Read more: N ° 16: ‘Trampled Under Foot’ – Top 50 songs by Led Zeppelin

“Candy store rock”

The only single from Led Zeppelin’s penultimate studio album, Presence, “Candy Story Rock” remains a curiosity in the group’s catalog for several reasons. This is a quick, hip-pivoting, retro-rock return to an album full of progressive blues epics and one of 17 album tracks the band have never performed live. It’s also the only single released during Zeppelin’s initial release that failed to make it to the US, reflecting Presencethe commercial and critical underperformance of, and alluding to the in-band turmoil threatening to tear them apart.

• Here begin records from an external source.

-- ==== Sys2Proof/Machine/State.lean ====
section
/-! DEFINITION. The state of the block (10_state.md R10), the port events and responses, the machine's
faults and refusals, and the state after hardware reset (R27). -/

namespace Sys2Proof.Machine

/-- The frame buffer's contents: the cells whose byte is not what an unlisted address reads as, at
strictly rising addresses (`Memory.wf`). Log entry 6. -/
abbrev Memory := List Host.Cell

/-- The three command inputs, sampled together in the cycle a command is accepted
(30_encoding.md R51, R62). -/
structure CommandPorts where
  op : BitVec 4
  fld : FieldIndex
  arg : Operand
  deriving DecidableEq, Repr

/-- What the environment may do between two commands (70_reset_and_hazards.md R140): have a command
accepted, or assert rst, with or without a command presented in the same cycle. -/
inductive PortEvent where
  | command (c : CommandPorts)
  | hardwareReset (presented : Option CommandPorts)
  deriving DecidableEq, Repr

/-- A response `(err, data)` (30_encoding.md R59). -/
structure Response where
  err : Bool
  data : BitVec 32
  deriving DecidableEq, Repr

/-- The state of the block: the tuple (EN, CMD, FRAME, FAULT, FCODE) of 10_state.md R10, and two
fields of the model's own, the events the hosts have presented and the responses given (log entries
1 and 2). -/
structure State where
  /-- EN, the tag of the enable variant: 0 DISABLE, 1 ENABLE (R11) -/
  en : BitVec 1
  /-- CMD, the pedal percentage (R12) -/
  cmd : BitVec 8
  /-- FRAME, the frame buffer (R16) -/
  frame : Memory
  /-- FAULT, the sticky fault flag (R14) -/
  fault : Bool
  /-- FCODE, the code of the first fault, 0 when none (R15) -/
  fcode : BitVec 3
  /-- the model's own: events not yet taken, oldest first -/
  pending : List PortEvent
  /-- the model's own: responses given, oldest first -/
  responses : List Response
  deriving DecidableEq, Repr

/-- The four synchronous faults of the block (60_exceptions.md R121). They are TAKEN (a next state):
none of them stops the machine. -/
inductive FaultCode where
  | illegalCommand
  | enumDomain
  | fieldIndex
  | bufferSpan
  deriving DecidableEq, Repr

/-- Why a command ends without its effect: a fault of the block is raised (60_exceptions.md R126),
or the model's own stop for an access outside the frame buffer. -/
inductive Raise where
  | code (c : FaultCode)
  | outside (address : Nat)
  deriving DecidableEq, Repr

/-- What stops the machine. -/
inductive Fault where
  /-- An access to a byte address the frame buffer does not have (20_memory.md R30: 0..7), raised by
  `Memory.load` and `Memory.store` where the requirement `k + n <= FRAME_LEN` of 00_scope.md R8 is
  broken. Safe: the machine stops. ENC's own check (40_codec.md R73) comes first, so no command
  reaches it (log entry 8). -/
  | outsideFrame (address : Nat)
  deriving DecidableEq, Repr

/-- Why an instruction has no meaning. -/
inductive Refusal where
  /-- An instruction of the opcode table without a meaning, named as the table names it. No arm of
  `exec` answers it. Safe. -/
  | notModelled (mnemonic : String)
  deriving DecidableEq, Repr

/-- The outcome of a step. -/
abbrev Result := Host.Outcome State Fault Refusal

/-- The state right after hardware reset: the table of 10_state.md R27, with nothing presented and no
response given ("Reset produces no response", 70_reset_and_hazards.md R140). -/
def State.reset : State where
  en := 0
  cmd := 0
  frame := []
  fault := false
  fcode := 0
  pending := []
  responses := []

end Sys2Proof.Machine
end

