-- ==== Sys2Proof/Machine/Step.lean ====
section
/-! DEFINITION. The step of the machine: the next event of the ports (60_exceptions.md R128). -/

namespace Sys2Proof.Machine

/-- One step: the oldest pending event, completely (00_scope.md R7). -/
def step (s : State) : Host.Outcome State Fault Refusal := serve s

/-- `s` with the instruction whose bits are `w` (numbered as the opcode table numbers them) presented
on the command port, so that the next step accepts exactly it (log entry 4). -/
def State.withFetchWord (s : State) (nbits w : Nat) : State :=
  presentFirst (.command (portsOfWord (tableWord nbits w))) s

end Sys2Proof.Machine
end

Read more: 45 years ago: Led Zeppelin goes rockabilly with “Candy Store Rock”

“The madman in the rain”

Even when they swapped the guitar for the piano and went in a more pop direction, Led Zeppelin was still a musical tour de force. “Fool in the Rain”, the last single released in the band’s first edition, is no exception. It’s a light but muscular tune about a man waiting in the (wrong) corner during a storm for his date, propelled by Bonham’s dizzying shuffle and Jones’s catchy piano melody. The song without a chorus is punctuated by a Latin break, Plant triggering some of his fiercest screams. “Fool in the Rain” peaked at No. 21 on the Billboard Hot 100, proving that Zep still had plenty of fuel in the tank before their untimely demise due to Bonham’s death.

Read more: N ° 30: “Fool in the Rain” – Top 50 songs by Led Zeppelin

Led Zeppelin albums ranked

Countdown of every canonical Led Zeppelin album, from worst (relatively speaking, of course) to best.